**WHAT YOU NEED TO DO**
Check each line of the entries below for the string "significant" and state how many lines have it, with no other text.

**EXTRACTED ENTRIES**
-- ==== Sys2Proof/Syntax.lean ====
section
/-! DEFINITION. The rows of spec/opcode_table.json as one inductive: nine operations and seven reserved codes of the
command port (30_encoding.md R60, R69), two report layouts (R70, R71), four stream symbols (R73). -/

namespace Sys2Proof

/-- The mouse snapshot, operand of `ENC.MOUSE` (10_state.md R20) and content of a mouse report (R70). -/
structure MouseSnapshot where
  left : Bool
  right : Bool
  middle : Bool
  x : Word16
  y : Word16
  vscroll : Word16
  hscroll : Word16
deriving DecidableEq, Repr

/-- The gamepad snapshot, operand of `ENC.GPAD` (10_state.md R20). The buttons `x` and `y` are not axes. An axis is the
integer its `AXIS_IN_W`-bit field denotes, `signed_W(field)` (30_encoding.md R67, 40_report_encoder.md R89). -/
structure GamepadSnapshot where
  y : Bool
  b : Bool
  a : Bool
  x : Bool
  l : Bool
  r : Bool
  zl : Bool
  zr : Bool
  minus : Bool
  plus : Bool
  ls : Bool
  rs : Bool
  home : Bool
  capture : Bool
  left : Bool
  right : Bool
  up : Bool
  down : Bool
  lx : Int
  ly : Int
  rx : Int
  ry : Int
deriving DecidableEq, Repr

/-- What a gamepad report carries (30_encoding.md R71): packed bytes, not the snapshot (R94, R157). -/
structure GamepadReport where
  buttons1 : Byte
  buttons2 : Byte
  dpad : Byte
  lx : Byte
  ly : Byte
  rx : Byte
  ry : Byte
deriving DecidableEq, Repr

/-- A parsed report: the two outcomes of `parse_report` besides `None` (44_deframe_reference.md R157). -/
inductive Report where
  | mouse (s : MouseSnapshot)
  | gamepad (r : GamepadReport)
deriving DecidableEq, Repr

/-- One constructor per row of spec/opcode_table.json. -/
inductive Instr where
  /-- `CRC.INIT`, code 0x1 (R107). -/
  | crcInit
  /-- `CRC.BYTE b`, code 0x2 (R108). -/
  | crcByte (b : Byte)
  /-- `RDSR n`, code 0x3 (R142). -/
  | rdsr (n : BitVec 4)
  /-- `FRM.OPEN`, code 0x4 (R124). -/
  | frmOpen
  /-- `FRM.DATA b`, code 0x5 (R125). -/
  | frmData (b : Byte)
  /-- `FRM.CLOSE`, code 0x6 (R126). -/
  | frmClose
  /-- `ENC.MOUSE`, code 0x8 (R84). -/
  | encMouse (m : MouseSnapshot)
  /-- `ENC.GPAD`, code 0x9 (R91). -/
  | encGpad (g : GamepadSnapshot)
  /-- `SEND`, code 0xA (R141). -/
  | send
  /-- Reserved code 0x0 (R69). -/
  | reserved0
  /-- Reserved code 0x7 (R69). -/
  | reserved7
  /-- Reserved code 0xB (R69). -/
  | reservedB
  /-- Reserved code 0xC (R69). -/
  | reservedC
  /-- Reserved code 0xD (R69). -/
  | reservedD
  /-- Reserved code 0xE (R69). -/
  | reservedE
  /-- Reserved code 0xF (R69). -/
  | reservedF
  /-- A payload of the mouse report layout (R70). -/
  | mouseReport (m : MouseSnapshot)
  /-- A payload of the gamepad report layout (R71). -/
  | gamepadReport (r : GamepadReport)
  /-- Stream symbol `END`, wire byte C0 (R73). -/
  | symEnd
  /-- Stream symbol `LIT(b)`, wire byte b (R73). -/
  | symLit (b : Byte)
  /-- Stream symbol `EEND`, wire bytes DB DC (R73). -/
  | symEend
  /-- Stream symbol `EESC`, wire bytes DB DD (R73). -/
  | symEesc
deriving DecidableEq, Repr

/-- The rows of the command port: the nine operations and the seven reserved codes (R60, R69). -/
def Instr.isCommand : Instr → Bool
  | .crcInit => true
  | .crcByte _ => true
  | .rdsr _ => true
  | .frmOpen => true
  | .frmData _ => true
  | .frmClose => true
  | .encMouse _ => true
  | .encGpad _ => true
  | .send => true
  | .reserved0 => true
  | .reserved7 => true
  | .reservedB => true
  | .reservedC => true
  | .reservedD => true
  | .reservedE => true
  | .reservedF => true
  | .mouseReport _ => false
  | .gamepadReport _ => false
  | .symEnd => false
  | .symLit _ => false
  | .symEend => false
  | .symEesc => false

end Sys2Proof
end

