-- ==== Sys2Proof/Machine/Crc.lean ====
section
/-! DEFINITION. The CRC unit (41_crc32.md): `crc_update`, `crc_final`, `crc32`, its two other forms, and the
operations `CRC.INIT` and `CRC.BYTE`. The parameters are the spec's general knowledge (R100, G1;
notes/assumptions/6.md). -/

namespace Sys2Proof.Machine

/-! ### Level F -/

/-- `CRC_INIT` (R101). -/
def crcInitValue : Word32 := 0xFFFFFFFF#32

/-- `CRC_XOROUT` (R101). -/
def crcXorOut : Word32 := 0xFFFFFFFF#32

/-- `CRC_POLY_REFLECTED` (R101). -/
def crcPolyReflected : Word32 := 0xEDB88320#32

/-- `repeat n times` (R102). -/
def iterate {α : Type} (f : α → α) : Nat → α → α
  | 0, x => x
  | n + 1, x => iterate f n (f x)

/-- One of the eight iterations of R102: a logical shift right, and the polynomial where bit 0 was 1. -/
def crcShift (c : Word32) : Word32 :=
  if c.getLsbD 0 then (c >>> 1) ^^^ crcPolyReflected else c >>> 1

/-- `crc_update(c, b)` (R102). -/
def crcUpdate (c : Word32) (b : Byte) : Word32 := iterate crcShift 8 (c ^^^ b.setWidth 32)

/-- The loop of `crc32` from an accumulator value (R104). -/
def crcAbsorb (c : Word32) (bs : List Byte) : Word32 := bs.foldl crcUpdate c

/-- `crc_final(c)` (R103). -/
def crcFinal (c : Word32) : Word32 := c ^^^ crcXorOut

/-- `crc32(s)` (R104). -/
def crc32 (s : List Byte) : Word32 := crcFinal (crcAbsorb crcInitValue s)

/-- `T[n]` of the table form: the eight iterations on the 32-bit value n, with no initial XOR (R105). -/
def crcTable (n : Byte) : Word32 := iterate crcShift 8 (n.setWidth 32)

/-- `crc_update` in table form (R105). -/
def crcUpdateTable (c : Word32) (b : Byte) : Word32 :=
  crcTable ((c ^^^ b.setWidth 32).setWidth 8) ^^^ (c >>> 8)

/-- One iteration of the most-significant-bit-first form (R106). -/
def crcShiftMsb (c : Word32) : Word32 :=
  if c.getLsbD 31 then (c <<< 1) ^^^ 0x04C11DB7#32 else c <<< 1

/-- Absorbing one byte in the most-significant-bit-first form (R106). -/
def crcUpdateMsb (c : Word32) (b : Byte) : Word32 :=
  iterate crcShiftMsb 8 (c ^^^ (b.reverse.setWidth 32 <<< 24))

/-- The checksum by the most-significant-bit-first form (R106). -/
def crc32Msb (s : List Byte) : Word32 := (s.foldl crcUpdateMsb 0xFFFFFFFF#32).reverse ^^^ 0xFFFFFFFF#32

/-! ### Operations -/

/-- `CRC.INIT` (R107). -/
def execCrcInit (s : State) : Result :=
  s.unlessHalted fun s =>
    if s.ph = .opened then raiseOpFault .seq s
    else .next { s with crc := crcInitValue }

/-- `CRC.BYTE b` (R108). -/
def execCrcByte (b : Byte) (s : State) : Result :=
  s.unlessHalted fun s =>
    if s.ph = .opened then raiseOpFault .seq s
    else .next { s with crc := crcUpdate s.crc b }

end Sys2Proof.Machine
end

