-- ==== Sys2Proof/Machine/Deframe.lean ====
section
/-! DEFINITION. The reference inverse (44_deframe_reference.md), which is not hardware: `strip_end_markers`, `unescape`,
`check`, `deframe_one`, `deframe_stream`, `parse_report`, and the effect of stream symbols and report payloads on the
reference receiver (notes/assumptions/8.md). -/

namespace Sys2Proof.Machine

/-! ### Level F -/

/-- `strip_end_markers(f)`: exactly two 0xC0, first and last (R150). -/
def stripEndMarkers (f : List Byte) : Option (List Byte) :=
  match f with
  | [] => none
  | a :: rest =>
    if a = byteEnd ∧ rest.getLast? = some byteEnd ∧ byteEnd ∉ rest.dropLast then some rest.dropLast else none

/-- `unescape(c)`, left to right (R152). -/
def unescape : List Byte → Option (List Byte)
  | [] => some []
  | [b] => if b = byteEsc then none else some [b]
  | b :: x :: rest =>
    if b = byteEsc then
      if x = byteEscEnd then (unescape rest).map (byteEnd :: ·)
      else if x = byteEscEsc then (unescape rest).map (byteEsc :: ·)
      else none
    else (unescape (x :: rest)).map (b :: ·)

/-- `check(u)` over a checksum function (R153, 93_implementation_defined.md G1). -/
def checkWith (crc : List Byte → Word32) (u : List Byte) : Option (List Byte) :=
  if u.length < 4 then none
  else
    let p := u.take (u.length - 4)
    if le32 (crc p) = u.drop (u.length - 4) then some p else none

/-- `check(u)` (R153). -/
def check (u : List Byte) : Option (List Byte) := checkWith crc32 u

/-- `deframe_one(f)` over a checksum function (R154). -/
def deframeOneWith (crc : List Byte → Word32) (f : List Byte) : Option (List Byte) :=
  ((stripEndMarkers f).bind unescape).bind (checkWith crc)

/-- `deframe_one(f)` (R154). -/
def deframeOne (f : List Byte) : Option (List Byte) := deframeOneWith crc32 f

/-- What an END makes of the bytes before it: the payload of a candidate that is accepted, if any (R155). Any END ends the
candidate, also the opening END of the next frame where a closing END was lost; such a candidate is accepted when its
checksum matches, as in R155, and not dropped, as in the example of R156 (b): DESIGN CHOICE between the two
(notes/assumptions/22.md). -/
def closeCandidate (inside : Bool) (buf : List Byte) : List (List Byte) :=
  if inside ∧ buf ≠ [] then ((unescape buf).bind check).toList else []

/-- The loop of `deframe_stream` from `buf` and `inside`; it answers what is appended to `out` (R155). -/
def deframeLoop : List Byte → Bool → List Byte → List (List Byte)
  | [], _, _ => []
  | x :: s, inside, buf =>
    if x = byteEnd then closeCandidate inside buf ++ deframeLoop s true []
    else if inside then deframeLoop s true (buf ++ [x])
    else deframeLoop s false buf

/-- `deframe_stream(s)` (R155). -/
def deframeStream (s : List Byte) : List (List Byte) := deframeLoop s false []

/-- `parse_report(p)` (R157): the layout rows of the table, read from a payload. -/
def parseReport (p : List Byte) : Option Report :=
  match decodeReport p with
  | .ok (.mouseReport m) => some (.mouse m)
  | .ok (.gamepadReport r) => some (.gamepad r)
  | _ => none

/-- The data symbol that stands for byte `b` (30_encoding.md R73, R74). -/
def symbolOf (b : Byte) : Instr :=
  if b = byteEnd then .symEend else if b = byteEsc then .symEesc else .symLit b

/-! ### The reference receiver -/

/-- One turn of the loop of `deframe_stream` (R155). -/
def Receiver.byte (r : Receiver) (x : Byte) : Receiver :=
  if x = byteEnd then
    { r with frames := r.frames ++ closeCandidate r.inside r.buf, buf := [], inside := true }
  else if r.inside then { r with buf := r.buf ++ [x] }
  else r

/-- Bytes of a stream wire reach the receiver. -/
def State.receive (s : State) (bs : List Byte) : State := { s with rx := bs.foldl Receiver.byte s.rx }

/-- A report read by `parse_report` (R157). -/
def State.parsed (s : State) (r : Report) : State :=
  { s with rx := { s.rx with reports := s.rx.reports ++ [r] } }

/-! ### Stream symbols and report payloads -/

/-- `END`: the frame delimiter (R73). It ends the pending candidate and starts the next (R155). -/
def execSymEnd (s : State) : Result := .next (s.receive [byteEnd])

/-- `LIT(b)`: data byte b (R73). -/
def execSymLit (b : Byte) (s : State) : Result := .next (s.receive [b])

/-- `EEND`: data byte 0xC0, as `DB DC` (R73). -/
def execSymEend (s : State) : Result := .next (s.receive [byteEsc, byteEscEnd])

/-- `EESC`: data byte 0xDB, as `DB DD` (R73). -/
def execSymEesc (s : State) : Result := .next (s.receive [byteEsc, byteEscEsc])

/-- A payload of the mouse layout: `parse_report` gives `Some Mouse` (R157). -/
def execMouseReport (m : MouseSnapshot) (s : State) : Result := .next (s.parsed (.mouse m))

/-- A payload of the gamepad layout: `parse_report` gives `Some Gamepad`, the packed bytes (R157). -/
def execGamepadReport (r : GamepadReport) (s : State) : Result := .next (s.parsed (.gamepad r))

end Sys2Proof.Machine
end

**REPLY**
3